Now to report the results of the library's 2008 mill levy campaign: We lost.
As of today's still unofficial tally, we got 55,394 yes votes (47% of the total cast) and 62,442 no votes (53%). So we lost by over 7,000 votes. The school district's issue went down by about the same percentages.
I find myself surprisingly light-hearted about it. I truly don't think this reveals some secret disgruntlement with either institution. I think it's clear that our community was worried about the economy, and is hunkering down.
It's also clear that when you lose by 7,000 votes, there isn't much you could have done that would have won. The community has spoken.
But I have two other thoughts.
First, here's a bit of very good news. I have witnessed the birth of several new civic leaders, most of them folks who had never participated in the political process much before, but revealed themselves to be tireless organizers, and passionate and articulate speakers on our behalf. It was more than a privilege to work with them; it was a revelation.
Second, it's worth noting that in a few communities in Colorado, despite the economy, some public sector funding measures did pass. So it's not just the economy at work here. It is also the culture of Douglas County. And in brief, this remains one of the anti-tax centers of the state.
So I've got some choices: accept it, find another community, or stay and work to change this one. My son's in high school, so that's at least three more years. Why not have some fun?
I've written before about OCLC's "From Awareness to Funding" report; it nailed a lot of things. My library is one of the most heavily used in the nation. We know how to grow that. But we have never -- except around this past couple of years of elections -- focused on demonstrating our value.
Meanwhile, some of the so-called "conservative" voices in our county hammer away on a series of messages: taxes are by definition bad, government is by definition incompetent and not to be trusted, free market capitalism can do no wrong, etc..
Now that the election is over, I find myself feeling liberated. I want to tackle these attitudes, these premises, head on. Because I believe that they are (a) false and (b) truly destructive to our communities.
Obama's election represents a clear repudiation of the policies, foreign and domestic, that led us into so many failures. What most folks haven't yet worked out is that those policies were based on precisely the premises that they still consider axiomatic: e.g. "tax burden." I heard Bob Schaefer (who lost to Udall) say on the radio, "Republicans aren't wrong about these issues." But oh yes they are. The evidence is all around us.
Ideas are powerful. They have consequences. And if the consequences suck, then you need new ideas. You need to change your mind.
So my library needs to revamp its publicity and marketing messages to strengthen our community's understanding of just what we contribute. We need to emphasize not just use, but value -- and all year long, not just when we're going to the voters for more money.
We need to raise up advocates for our value within the organization, and recruit and deploy outside advocates.
Finally, we need to call out and clarify the ideas that lead to stronger communities, and directly confront the premises that erode our communities.

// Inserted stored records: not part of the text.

-- ==== Sys2Proof/Laws/GoodSheet.lean ====
section
/-! SUPPORT. The operations of the sheets: their stores, words and engines keep a state good. -/

namespace Sys2Proof.Machine

variable {q : List Instr} {s : State}

/-! ### Machine/MemSys.lean -/

theorem Good.bankDown {agent i tag : Nat} (h : Good q s) : Good q (State.bankDown s agent i tag) := by
  unfold State.bankDown
  try dsimp only
  repeat' first
    | (with_reducible first | assumption | (refine Good.ite (fun _ => ?_) (fun _ => ?_)) | apply Good.modLatch
                            | apply Good.raise)
    | split | intro _

theorem Good.winWrite {agent i off tag : Nat} {bs : List Byte} (h : Good q s) : Good q (State.winWrite s agent i off
    tag bs) := by
  unfold State.winWrite
  try dsimp only
  repeat' first
    | (with_reducible first | assumption | (refine Good.ite (fun _ => ?_) (fun _ => ?_)) | apply Good.bankDown
                            | apply Good.raise | apply Good.modSheet)
    | split | intro _

theorem Good.sheetCe {i : Nat} (h : Good q s) : Good q (State.sheetCe s i) := by
  unfold State.sheetCe
  try dsimp only
  repeat' first
    | (with_reducible first | assumption | apply Good.count)
    | split

theorem Good.sheetUe {i store off : Nat} (h : Good q s) : Good q (State.sheetUe s i store off) := by
  unfold State.sheetUe
  try dsimp only
  repeat' first
    | (with_reducible first | assumption | apply Good.setFld)
    | split

theorem Good.sheetEcc {i : Nat} {ecc : Ecc} {units : List (Nat × Nat)} (h : Good q s) : Good q (State.sheetEcc s i ecc
    units).1 := by
  unfold State.sheetEcc
  try dsimp only
  repeat' first
    | (with_reducible first | assumption | apply Good.sheetCe | apply Good.sheetUe)
    | split

theorem Good.eccLast {a d poison : Nat} (h : Good q s) : Good q (State.eccLast s a d poison) := by
  unfold State.eccLast
  try dsimp only
  repeat' first
    | (with_reducible first | assumption | apply Good.setReg64)
    | split

theorem Good.memEcc {a n tag : Nat} {ecc : Ecc} (h : Good q s) : Good q (State.memEcc s a n tag ecc) := by
  unfold State.memEcc
  try dsimp only
  repeat' first
    | (with_reducible first | assumption | (refine Good.ite (fun _ => ?_) (fun _ => ?_)) | apply Good.count
                            | apply Good.setPoison | apply Good.eccLast | apply Good.raise)
    | split | intro _

theorem Good.waitRefresh {a n : Nat} (h : Good q s) : Good q (State.waitRefresh s a n) := by
  unfold State.waitRefresh
  try dsimp only
  repeat' first
    | (with_reducible first | assumption | (refine Good.ite (fun _ => ?_) (fun _ => ?_)) | apply Good.foldl
                            | apply Good.foldl_fst | apply Good.toElapsed)
    | split | intro _

theorem Good.memGet {a n tag : Nat} {ecc : Ecc} (h : Good q s) : Good q (State.memGet s a n tag ecc).1 := by
  unfold State.memGet
  try dsimp only
  repeat' first
    | (with_reducible first | assumption | (refine Good.ite (fun _ => ?_) (fun _ => ?_)) | apply Good.waitRefresh
                            | apply Good.memEcc | apply Good.eccLast)
    | split | intro _

theorem Good.winGet {agent i off n tag : Nat} {ecc : Ecc} (h : Good q s) : Good q (State.winGet s agent i off n tag
    ecc).1 := by
  unfold State.winGet
  try dsimp only
  repeat' first
    | (with_reducible first | assumption | (refine Good.ite (fun _ => ?_) (fun _ => ?_)) | apply Good.bankDown
                            | apply Good.raise | apply Good.sheetEcc)
    | split | intro _ | (refine Good.fst ‹_ = (_, _)› ?_)

theorem Good.winGets {agent tag : Nat} {l : List (Nat × Nat × Nat × Nat)} {ecc : Ecc} (h : Good q s) :
    Good q (State.winGets s agent tag l ecc).1 := by
  induction l generalizing s ecc with
  | nil => exact h
  | cons p ps ih =>
    unfold State.winGets
    split
    · have hu := ih (ecc := eccFrom (storeUnits p.2.1 p.2.2.2).length ecc) (Good.fst ‹_ = (_, _)› (Good.winGet h))
      split <;> exact Good.fst ‹_ = (_, _)› hu
    · exact Good.fst ‹_ = (_, _)› (Good.winGet h)

theorem Good.devGet {agent a n tag : Nat} {ecc : Ecc} (h : Good q s) : Good q (State.devGet s agent a n tag ecc).1 :=
    by
  unfold State.devGet
  try dsimp only
  repeat' first
    | (with_reducible first | assumption | (refine Good.ite (fun _ => ?_) (fun _ => ?_)) | apply Good.winGets
                            | apply Good.memGet)
    | split | intro _ | (refine Good.fst ‹_ = (_, _)› ?_)

theorem Good.memPut {a tag : Nat} {bs : List Byte} (h : Good q s) : Good q (State.memPut s a tag bs) := by
  unfold State.memPut
  try dsimp only
  repeat' first
    | (with_reducible first | assumption | (refine Good.ite (fun _ => ?_) (fun _ => ?_)) | apply Good.foldl
                            | apply Good.foldl_fst | apply Good.waitRefresh | apply Good.memWrite
                            | apply Good.clearPoison | apply Good.raise)
    | split | intro _

theorem Good.devPut {agent a tag : Nat} {bs : List Byte} (h : Good q s) : Good q (State.devPut s agent a tag bs) := by
  unfold State.devPut
  try dsimp only
  repeat' first
    | (with_reducible first | assumption | (refine Good.ite (fun _ => ?_) (fun _ => ?_)) | apply Good.foldl
                            | apply Good.foldl_fst | apply Good.winWrite | apply Good.memPut)
    | split | intro _

theorem Good.compFetch {who : WWho} {a n tag : Nat} (h : Good q s) : Good q (State.compFetch s who a n tag).1 := by
  unfold State.compFetch
  try dsimp only
  repeat' first
    | (with_reducible first | assumption | (refine Good.ite (fun _ => ?_) (fun _ => ?_)) | apply Good.foldl
                            | apply Good.foldl_fst | apply Good.raise | apply Good.wRequest | apply Good.answer
                            | apply Good.modWport)
    | split | intro _

theorem Good.fetch {who : WWho} {a n tag : Nat} {ecc : Ecc} (h : Good q s) : Good q (State.fetch s who a n tag ecc).1
    := by
  unfold State.fetch
  try dsimp only
  repeat' first
    | (with_reducible first | assumption | (refine Good.ite (fun _ => ?_) (fun _ => ?_)) | apply Good.compFetch
                            | apply Good.devGet)
    | split | intro _ | (refine Good.fst ‹_ = (_, _)› ?_)

theorem Good.compLine {p : Nat} {who : WWho} {line lo : Nat} {bs : List Byte} (h : Good q s) : Good q (State.compLine
    s p who line lo bs) := by
  unfold State.compLine
  try dsimp only
  repeat' first
    | (with_reducible first | assumption | (refine Good.ite (fun _ => ?_) (fun _ => ?_)) | apply Good.wRequest
                            | apply Good.foldl | apply Good.draw)
    | split | intro _

theorem Good.compWrite {who : WWho} {a tag : Nat} {bs : List Byte} (h : Good q s) : Good q (State.compWrite s who a
    tag bs) := by
  unfold State.compWrite
  try dsimp only
  repeat' first
    | (with_reducible first | assumption | (refine Good.ite (fun _ => ?_) (fun _ => ?_)) | apply Good.foldl
                            | apply Good.foldl_fst | apply Good.raise | apply Good.compLine)
    | split | intro _

theorem Good.store {who : WWho} {a tag : Nat} {bs : List Byte} (h : Good q s) : Good q (State.store s who a tag bs) :=
    by
  unfold State.store
  try dsimp only
  repeat' first
    | (with_reducible first | assumption | (refine Good.ite (fun _ => ?_) (fun _ => ?_)) | apply Good.compWrite
                            | apply Good.devPut)
    | split | intro _

/-! ### Machine/Hold.lean -/

theorem Good.holdUp {load : Bool} {slice frame tag : Nat} (h : Good q s) : Good q (State.holdUp s load slice frame
    tag) := by
  unfold State.holdUp
  try dsimp only
  repeat' first
    | (with_reducible first | assumption | (refine Good.ite (fun _ => ?_) (fun _ => ?_)) | apply Good.modTime
                            | apply Good.sendSymbol)
    | split

theorem Good.holdAtOrigin {load : Bool} (h : Good q s) : Good q (State.holdAtOrigin s load) := by
  unfold State.holdAtOrigin
  try dsimp only
  repeat' first
    | (with_reducible first | assumption | (refine Good.ite (fun _ => ?_) (fun _ => ?_)) | apply Good.modTime)
    | split

theorem Good.raiseHoldAs {load : Bool} {tag : Nat} (h : Good q s) : Good q (State.raiseHoldAs s load tag) := by
  unfold State.raiseHoldAs
  try dsimp only
  repeat' first
    | (with_reducible first | assumption | (refine Good.ite (fun _ => ?_) (fun _ => ?_)) | apply Good.setFld
                            | apply Good.count | apply Good.holdAtOrigin | apply Good.holdUp)
    | split

theorem Good.holdHear {p : Nat} (h : Good q s) : Good q (State.holdHear s p) := by
  unfold State.holdHear
  try dsimp only
  repeat' first
    | (with_reducible first | assumption | (refine Good.ite (fun _ => ?_) (fun _ => ?_)) | apply Good.holdAtOrigin
                            | apply Good.holdUp)
    | (refine Good.popSymbol ?_ _ _ ‹State.popSymbol _ _ _ = some _›) | split

theorem Good.order {stop loadOnly : Bool} {code subject : Nat} (h : Good q s) : Good q (State.order s stop loadOnly
    code subject) := by
  unfold State.order
  try dsimp only
  repeat' first
    | (with_reducible first | assumption | apply Good.modTime | apply Good.foldl | apply Good.sendSymbol)
    | split | intro _

theorem Good.takeDecision (h : Good q s) : Good q (State.takeDecision s) := by
  unfold State.takeDecision
  try dsimp only
  repeat' first
    | (with_reducible first | assumption | (refine Good.ite (fun _ => ?_) (fun _ => ?_)) | apply Good.order
                            | apply Good.modTime | apply Good.raise)
    | split

theorem Good.slipHear {p : Nat} (h : Good q s) : Good q (State.slipHear s p) := by
  unfold State.slipHear
  try dsimp only
  repeat' first
    | (with_reducible first | assumption | (refine Good.ite (fun _ => ?_) (fun _ => ?_)) | apply Good.modTime
                            | apply Good.foldl | apply Good.sendSymbol | apply Good.emit | apply Good.setFld)
    | (refine Good.popSymbol ?_ _ _ ‹State.popSymbol _ _ _ = some _›) | split | intro _

theorem Good.digest {sheet tag kind addr : Nat} {frame : Option Nat} {data : List Byte} (h : Good q s) : Good q
    (State.digest s sheet tag kind addr frame data) := by
  unfold State.digest
  try dsimp only
  repeat' first
    | (with_reducible first | assumption | apply Good.modFault)
    | split

theorem Good.ovlRelease {i : Nat} (h : Good q s) : Good q (State.ovlRelease s i) := by
  unfold State.ovlRelease
  try dsimp only
  repeat' first
    | (with_reducible first | assumption | (refine Good.modFab ?_ (fun _ => rfl)))
    | split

I think it sounds like fun.
So we'll launch a new planning process next year to re-imagine our library from the ground up, to live within our means until we have a new and more compelling story to tell our community. That sounds like fun, too. As I told my staff, a yes vote would have meant that we were the number one library in the county in two years. We will still do that; it will just be a little harder and take a little longer.